Leading up to the encounter on Friday, a rally for Native Americans and other Indigenous people was wrapping up. Dozens of students from Covington Catholic High School in Kentucky, who had been in Washington for the anti-abortion March for Life rally, were standing on the steps of the Lincoln Memorial, many of them white and wearing apparel bearing the slogan of President Trump.

There were also black men who identified themselves as Hebrew Israelites, preaching their beliefs and shouting racially combative comments at the Native Americans and the students, according to witnesses and video on social media.

https://www.nytimes.com/2019/01/20/us/nathan-phillips-covington.html?module=inline

In a statement on Sunday, Nick Sandmann, the boy in the initial video, argued that the Hebrew Israelites instigated the incident and that his classmates “wanted to drown out the hateful comments that were being shouted at us.”

The Black Hebrew Israelites, meanwhile, have said that they are being used as a scapegoat for the students’ behavior.

Vox offered this on the background of the group:

The Black Hebrew Israelites are an offshoot of a broader religious movement scholars often call Black Israelism, which dates back to slavery and Reconstruction, if not earlier.

Writing for the Washington Post, journalist Sam Kestenbaum explains that Black Israelism is “a complex American religious movement” whose various sects are loosely bound by a belief that “African Americans are the literal descendants of the Israelites of the Bible and have been severed from their true heritage.”

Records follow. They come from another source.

/-- A link is declared failed (Table 12.3) and goes to `st`: held messages move to their alternate link, and notices are flooded. A link that was UP
is bypassed, which is contained at the fabric level (R20, R24, Table 1.3). -/
def failLink (l cause st : Nat) (e : Engine) : Engine :=
  let wasUp := linkUp e l
  let e := setLink l st cause (setF .FAB_LINK_STAT_FAILS l 1 (setF .FAB_LINK_STAT_SUSPECT l 0 e))
  let e := { e with fab := { e.fab with miss := tput 0 e.fab.miss l 0, out := e.fab.out.map fun m =>
      if m.link = l then { m with link := if isF .FAB_ROUTE_AVALID m.dest e then getF .FAB_ROUTE_ALINK m.dest e else l } else m } }
  if wasUp then containNow 5 0xB (4 * ownAddr e + l) (failPaths l (flood e)) else e

def effLinkFailure (l cause : Nat) (e : Engine) : Engine :=
  if linkState e l = 0 ∨ linkState e l = 4 then e else failLink l cause 4 e

def execLinkFailure (link cause : Nat) (s : State) : Host.Outcome State Fault Refusal :=
  runLive "LINK_FAILURE" (Instr.linkFailure link cause).wf (effLinkFailure link cause) s

def effBlockLock (l : Nat) (e : Engine) : Engine := if linkState e l = 1 then setLink l 2 0 e else e

def execBlockLock (link : Nat) (s : State) : Host.Outcome State Fault Refusal :=
  runLive "BLOCK_LOCK" (Instr.blockLock link).wf (effBlockLock link) s

def effLinkRetrain (l : Nat) (e : Engine) : Engine := if linkState e l = 4 then setLink l 1 (getF .FAB_LINK_STAT_CAUSE l e) e else e

def execLinkRetrain (link : Nat) (s : State) : Host.Outcome State Fault Refusal :=
  runLive "LINK_RETRAIN" (Instr.linkRetrain link).wf (effLinkRetrain link) s

/-- The hello's configuration is this node's (R376). -/
def helloOk (e : Engine) (h : Hello) : Bool :=
  h.fid == getF .FAB_NODECFG_FID 0 e && h.rate == getF .SYS_FRAME_CFG_RATE 0 e && h.pull == getF .SYS_FRAME_CFG_PULL 0 e
    && h.flog == getF .SYS_FRAME_CFG_FLOG 0 e

/-- A hello (R376, R388, R391). -/
def effHelloReceived (l : Nat) (h : Hello) (e : Engine) : Engine :=
  if linkUp e l then (if tget 0 e.fab.peer l = h.serial then e else failLink l 6 4 e)
  else if linkState e l ≠ 2 then e
  else if e.fab.nodes.any fun n => n.serial == h.serial && n.excluded then setLink l 2 8 e
  else if !helloOk e h then setLink l 2 4 e
  else if 50000 < getF .FAB_LINK_DLY_DLY l e then setLink l 2 3 e
  else
    let e := { e with fab := { e.fab with peer := tput 0 e.fab.peer l h.serial, miss := tput 0 e.fab.miss l 0 } }
    setLink l 3 0 (setF .FAB_LINK_STAT_PEERLINK l h.link e)

def execHelloReceived (link : Nat) (h : Hello) (s : State) : Host.Outcome State Fault Refusal :=
  runLive "HELLO_RECEIVED" (Instr.helloReceived link h).wf (effHelloReceived link h) s

/-- The link from which the fabric reference slot takes its sync (R386). -/
def syncLink (e : Engine) : Nat := linkTo e (getF .FAB_NODE_TMADDR 0 e)

/-- A sync block set (R372, R375, R386). -/
def effSyncBlockSet (l : Nat) (y : SyncSet) (e : Engine) : Engine :=
  if !linkUp e l && linkState e l != 2 then e
  else
    let d := ((y.dly : Int) - signed 16 (getF .FAB_LINK_CFG_ASYM l e)).toNat
    let e := setF .FAB_LINK_DLY_DLY l (min d (2 ^ 24 - 1)) e
    if !linkUp e l then e
    else if tget 0 e.fab.peer l ≠ y.serial then failLink l 6 4 e
    else if 50000 < d then setLink l 2 3 (failPaths l e)
    else
      let e := setF .FAB_LINK_STAT_PEER l y.addr { e with fab := { e.fab with miss := tput 0 e.fab.miss l 0 } }
      let e := if y.gen = getF .FAB_GEN_GEN 0 e ∧ y.rootSerial = e.fab.rootSerial then { e with fab := { e.fab with noRoot := 0 } } else e
      if inFab e && syncLink e == l && !isF .FAB_NODE_TM 0 e then
        allSlots.foldl evalSlot { e with clk := { e.clk with fabQl := y.outql } }
      else e

def execSyncBlockSet (link : Nat) (y : SyncSet) (s : State) : Host.Outcome State Fault Refusal :=
  runLive "SYNC_BLOCK_SET" (Instr.syncBlockSet link y).wf (effSyncBlockSet link y) s

/-- A set has not arrived F/2 samples after its tick; the second in a row fails the link. -/
def effSyncMissing (l : Nat) (e : Engine) : Engine :=
  if linkUp e l then
    let n := tget 0 e.fab.miss l + 1
    if 2 ≤ n then failLink l 5 4 e else { e with fab := { e.fab with miss := tput 0 e.fab.miss l n } }
  else e

def execSyncMissing (link : Nat) (s : State) : Host.Outcome State Fault Refusal :=
  runLive "SYNC_MISSING" (Instr.syncMissing link).wf (effSyncMissing link) s

/-! ### Isochronous blocks (R374, R382, R385) -/

/-- The number congruent to `lo` modulo 2^16 nearest to `x`. -/
def near16 (x : Int) (lo : Nat) : Int :=
  let d := ((lo : Int) - x) % 65536
  x + (if d < 32768 then d else d - 65536)

/-- A receive channel plays its block of the frame in progress: fade-in after a missing one (R77). -/
def playFab (r : Nat) (e : Engine) : Engine :=
  let s := 0x1800 + r
  let a := fabRing e r (frameNo e)
  let c := getConc e s
  let ys := wordsAt e a (frameLen e)
  let ys' := if c.run = 0 then ys else fadedIn ys
  let e := if c.run = 0 then e else store a (sampleBytes ys') e
  setConc s { h := ys'.getLastD 0, run := 0, now := false, mute := false } e

/-- A block that has come in the frame that plays it, after the channel had been taken for missing. -/
def playLate (r : Nat) (e : Engine) : Engine :=
  let s := 0x1800 + r
  let c := getConc e s
  playFab r (setConc s { c with run := c.run - 1, now := false } e)

def effIsochronousBlock (l : Nat) (b : IsoBlock) (e : Engine) : Engine :=
  if !linkUp e l then e
  else if !b.crcOk then bumpF .FAB_LINK_CNT_CRCERR l 1 e
  else if !fabLocked e then e
  else match tget none e.fab.slots (4096 * l + b.ch) with
    | none => e
    | some (.fwd k c) => { e with fab := { e.fab with fwd := e.fab.fwd ++ [(k, { b with ch := c })] } }
    | some (.rx r) =>
      let play := near16 (fabFrame e) b.origin + (getF .FAB_RXSTAT_LP r e : Int) - frameOfs e
      let now : Int := frameNo e
      if getF .FAB_RXSTAT_STATE r e ≠ 1 ∨ play < now ∨ now + ((128 / frameLen e : Nat) : Int) ≤ play then e
      else
        let n := play.toNat
        let e := store (fabRing e r n) (sampleBytes (b.samples.take (frameLen e))) e
        if play = now then (if (getConc e (0x1800 + r)).now then playLate r e else e)
        else { e with fab := { e.fab with arrived := e.fab.arrived ++ [(r, n)] } }

def execIsochronousBlock (link : Nat) (b : IsoBlock) (s : State) : Host.Outcome State Fault Refusal :=
  runLive "ISOCHRONOUS_BLOCK" (Instr.isochronousBlock link b).wf (effIsochronousBlock link b) s

/-- Inserts a block by ascending slot. -/
def insertBlock (b : Nat × IsoBlock) : List (Nat × IsoBlock) → List (Nat × IsoBlock)
  | [] => [b]
  | c :: t => if b.2.ch ≤ c.2.ch then b :: c :: t else c :: insertBlock b t

/-- The blocks of this node's transmit paths: origin is the frame that ended. -/
def ownBlocks (e : Engine) : List (Nat × IsoBlock) :=
  (txPaths e).filterMap fun p =>
    let alt := onAlt e p.1
    let route := if alt then (match p.2.alt with | some a => if p.2.altDown then none else some a.1 | none => none)
      else if p.2.priDown then none else some p.2.pri
    route.map fun l =>
      (l, IsoBlock.mk p.1 ((fabFrame e - 1) % 65536).toNat (wordsAt e (0x20400000 + 0x100 * p.1) (frameLen e)) true)

/-- A switch to the other route takes effect at the tick (R389). -/
def switchPath (e : Engine) (t : Nat) : Engine :=
  match getPath e t with
  | some p =>
    let alt := !onAlt e t
    if (if alt then p.alt.isSome && !p.altDown else !p.priDown) then pathEvent t false 0 (setF .FAB_TXSTAT_ONALT t alt.toNat e) else e
  | none => e

/-- One receive channel at a tick: the count of the frame that ended, then the block of the frame that starts. -/
def rxPlay (e : Engine) (r : Nat) : Engine :=
  if getF .FAB_RXSTAT_STATE r e ≠ 1 then e
  else if e.fab.arrived.contains (r, frameNo e) then playFab r e
  else concealSig false (markFault e) (0x1800 + r)

/-- The frames that receive channels missed, counted when their frame ends (R385). -/
def fabMissed (e : Engine) : Engine :=
  (rxMapped e).foldl (fun e r => if (getConc e (0x1800 + r)).now then bumpF .FAB_RXSTAT_CONCEAL r 1 e else e) e

/-- The sync block set of this tick (R375); the form of its transmit timestamp is not given, and it goes out at the tick. The hellos of the
links in HELLO go out with the tick at which a millisecond ends. -/
def formSync (e : Engine) : Engine :=
  let y : SyncSet :=
    { frame := (fabFrame e).toNat, time := e.ptp.time, outql := getF .CLK_STAT_OUTQL 0 e, addr := ownAddr e, serial := ownSerial e,
      rootSerial := e.fab.rootSerial, rootPrio := e.fab.rootPrio, gen := getF .FAB_GEN_GEN 0 e, tm := getF .FAB_NODE_TMADDR 0 e, dly := 0 }
  let ms := fun n : Nat => n * 1000 / houseHz e
  let hello := fun l : Nat =>
    ({ serial := ownSerial e, rprio := getF .FAB_NODECFG_RPRIO 0 e, fid := getF .FAB_NODECFG_FID 0 e, rate := getF .SYS_FRAME_CFG_RATE 0 e,
       pull := getF .SYS_FRAME_CFG_PULL 0 e, flog := getF .SYS_FRAME_CFG_FLOG 0 e, link := l } : Hello)
  { e with fab := { e.fab with
      syncOut := if allLinks.any (linkUp e) then some y else none
      helloOut := if ms e.sample = ms (e.sample - frameLen e) then [] else (allLinks.filter fun l => linkState e l == 2).map hello } }

/-- Fabric lock is lost (R387): every link counts as failed for its paths. -/
def loseLock (e : Engine) : Engine :=
  let e := setF .FAB_NODE_FLOCK 0 0 e
  let e := (txPaths e).foldl (fun e p => loseTx p.1 e) e
  postLock ((rxMapped e).foldl (fun e r => loseRx r e) e)

/-- The DPLL is LOCKED to the fabric slot. -/
def onFabricSlot (e : Engine) : Bool := dpllIn e 1 && refType e (selSlot e) == 5

/-- A node that is not the time master and whose DPLL has left its fabric slot is no longer fabric-locked (R387). -/
def keepLock (e : Engine) : Engine :=
  if fabLocked e && !isF .FAB_NODE_TM 0 e && !onFabricSlot e then loseLock e else e

/-- The fabric at a frame tick: switches, the burst, and what receive channels play. A muted pair member sends no path of its own. -/
def fabTick (e : Engine) : Engine :=
  let e := e.fab.switchNow.foldl switchPath e
  let e := keepLock (formSync { e with fab := { e.fab with switchNow := [] } })
  let own := if e.pair.muted then [] else ownBlocks e
  let burst := if fabLocked e then (e.fab.fwd ++ own).foldr insertBlock [] else []
  let e := { e with fab := { e.fab with burst := burst.filter (fun b => linkUp e b.1), fwd := [],
                                        noRoot := if inFab e && !isRoot e then e.fab.noRoot + 1 else 0 } }
  let e := (rxMapped e).foldl rxPlay e
  { e with fab := { e.fab with arrived := e.fab.arrived.filter fun p => decide (frameNo e < p.2) } }

/-! ### Reliable messages -/

/-- A slot's receive channel or forwarding entry is installed or released (R381). -/
def setSlotTo (l ch : Nat) (v : Option SlotTo) (e : Engine) : Engine :=
  refreshLoad { e with fab := { e.fab with slots := tput none e.fab.slots (4096 * l + ch) v } }

/-- A delivered message. A directive that the pair's active forwards waits for its apply frame; one that has missed it, and the messages of
fabric-wide changes, act by commands of their own; a node in doubt is told whether this one applies the change (R281). -/
def deliverMsg (from_ : Nat) (b : MsgBody) (e : Engine) : Engine :=
  match b with
  | .ask id => sendMsg from_ (.outcome id (e.ctl.outcomes.contains id)) e
  | .mapRx l ch r src lp prot =>
    let e := setSlotTo l ch (some (.rx r)) e
    let e := setF .FAB_RXSTAT_PROT r prot.toNat (setF .FAB_RXSTAT_SRC r src (setF .FAB_RXSTAT_LP r lp e))
    if getF .FAB_RXSTAT_STATE r e = 1 then e
    else declareFound (0x1800 + r) (setF .FAB_RXSTAT_STATE r 1 (setConc (0x1800 + r) Conceal.clear e))
  | .resync => { e with pair := { e.pair with resync := true } }
  | .mapFwd l ch k c => setSlotTo l ch (some (.fwd k c)) e
  | .replicate op d a =>
    let n : Int := (a : Int) - frameOfs e
    if (frameNo e : Int) < n then
      { e with ctl := { e.ctl with count := e.ctl.count + 1
                                   later := e.ctl.later ++ [(n.toNat, ⟨op, d.ring, d.tag, d.flags, d.words, e.ctl.count + 1⟩)] } }
    else e
  | .scene n parts w b f =>
    let st := parts.map fun p => (⟨p.1, p.2.ring, p.2.tag, p.2.flags, p.2.words, 0⟩ : Staged)
    { e with ctl := { e.ctl with scenes := tput none e.ctl.scenes n (some { staged := st, writes := w, bytes := b, frame := f, n := e.ctl.count }) } }
  | .unmap l ch =>
    match tget none e.fab.slots (4096 * l + ch) with
    | some (.rx r) =>
      let e := setSlotTo l ch none e
      if (rxLinks e r).isEmpty then
        let e := clearRing r (setConc (0x1800 + r) Conceal.clear e)
        setF .FAB_RXSTAT_STATE r 0 (setF .FAB_RXSTAT_PROT r 0 (setF .FAB_RXSTAT_ONALT r 0 (setF .FAB_RXSTAT_SRC r 0 (setF .FAB_RXSTAT_LP r 0 e))))
      else e
    | _ => setSlotTo l ch none e
  | _ => e

/-- Delivers held messages of an origin while the next in sequence is there. -/
def drainGap (o : Nat) : Nat → Engine → Engine
  | 0, e => e
  | n + 1, e =>
    let q := tget 0 e.fab.seqRx o
    match e.fab.gap.find? fun m => m.origin == o && m.seq == q with
    | some m =>
      drainGap o n (deliverMsg m.origin m.body { e with fab := { e.fab with gap := e.fab.gap.filter (· != m), seqRx := tput 0 e.fab.seqRx o (q + 1) } })
    | none => e

/-- A message arrives on a link: acknowledged, passed on toward its destination, or delivered in sequence order. -/
def effReliableMessage (l : Nat) (m : RelMsg) (e : Engine) : Engine :=
  if !linkUp e l || !supUp e then e
  else
    let e := { e with fab := { e.fab with acked := tput 0 e.fab.acked l (m.seq + 1) } }
    if m.dest ≠ ownAddr e then relayMsg m e
    else
      let q := tget 0 e.fab.seqRx m.origin
      if m.seq < q then e
      else if q < m.seq then
        if e.fab.gap.contains m then e else sendMsg m.origin .other { e with fab := { e.fab with gap := e.fab.gap ++ [m] } }
      else drainGap m.origin e.fab.gap.length
        (deliverMsg m.origin m.body { e with fab := { e.fab with seqRx := tput 0 e.fab.seqRx m.origin (q + 1) } })

def execReliableMessage (link : Nat) (m : RelMsg) (s : State) : Host.Outcome State Fault Refusal :=
  runLive "RELIABLE_MESSAGE" (Instr.reliableMessage link m).wf (effReliableMessage link m) s

/-- A held message, by its link, origin, destination and number. -/
def OutMsg.isMsg (m : OutMsg) (l o d seq : Nat) : Bool := m.link == l && m.origin == o && m.dest == d && m.seq == seq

https://www.vox.com/identities/2019/1/22/18193352/black-hebrew-israelites-covington-catholic-phillips-maga

The Black Hebrew Israelites

The Gospel Coalition lists nine attributes of the group:

  1. Black Hebrew Israelites (also called African Hebrew Israelites, Black Jews, Black Hebrews, Black Israelites, or Hebrew Israelites) is an umbrella term for various religious sects and congregations that believe that people of color, usually African Americans, are descendants of a lost tribe of ancient Israelites.
  2. From the 17th to 20th century, African-Americans’ identification with Judaism was informed, as Edith Bruder and Tudor Parfitt say, “by the social and political orientations of black people in the United States and was often embedded in response to discrimination.” But in the late 19th and early 20th centuries, certain African Americans began not only to identify spiritually with the ancient Israelites but also to claim they were their direct physical descendants. This led to the creation of several factions of Black Hebrew Israelites (hereafter BHIs) that spread across America, and later to Africa and Israel.
  3. BHI groups do not align themselves with Judaism. Instead, as Jacob S. Dorman explains, they “creatively manipulate traditions and ideas gleaned from a wide range of sources: Holiness/Pentecostal Christianity, the British Anglo-Israelite movement, Freemasonry, Mind Power, Theosophy, Judaism, the occult, and African American Christianity’s deep association with the Hebrews of the Old Testament.”
  4. BHI groups tend to define an Israelite as a descendant of the biblical patriarch Jacob, a “Hebrew Israelite” as the modern descendants of the ancient Israelites, and a Jew as a person who practices the religion of Judaism. Many BHI groups do not consider Jews to be true descendants of “Hebrew Israelites.” However, they also do not consider all people of color to be part of the “lost tribe” either. As one BHI website explains, “Israel is just one black nation that exist among many. The Egyptians, Canaanites, Ethiopians, babyloians etc [sic] were black skinned but they were not Israelites. . . . To say all black skinned people are Israelites is like saying all Asians are Chinese, or All Europeans are French.” BHIs also believe that the trans-Atlantic slave trade was prophesied in Deuteronomy 28:68(rapper Kendrick Lamar makes reference to this belief in his lyric, “And Deuteronomy say that we all been cursed”), which accounts for why so many “Hebrew Israelites” are found in America.
  5. While there are some common beliefs shared by BHIs, the groups themselves vary widely in their connection to Judaism and Christianity. In a 1973 article for Christianity Today, historian James Tinney suggestedthe classification of the organizations into three groups:
  • Black Jews, who maintain a Christological perspective and adopt Jewish rituals.
  • Black Hebrews, who are more traditional in their practice of Judaism.
  • Black Israelites, who are most nationalistic and furthest from traditional Judaism.
  1. Many BHI organizations around today sprang up in the late 19th century and early part of the 20th century or are offshoots of those original groups.
  2. Many BHIs who include elements of Christianity affirm the King James Version (1611) of the Bible as their only rule of faith and practice, D.A. Horton says. Some groups accept some books of the New Covenant (New Testament), yet many reject Paul’s writings on the idea they were used often by white masters during the American slavery years, Horton adds.
  3. Most, if not all, BHI groups deny the Trinity and the deity of Christ. As one BHI congregation explains, “We believe that there is a distinction between God and Jesus of Nazareth. In particular, we believe that God is THESupreme Being in the universe and that Jesus was merely a human being; a noteworthy prophet (see St. Matthew 21:11), but a human being nonetheless.” [emphasis in original]
  4. The public interaction with BHI groups usually occurs in large cities, where more radical members often stand on streets and sidewalks, debating and berating passers-by.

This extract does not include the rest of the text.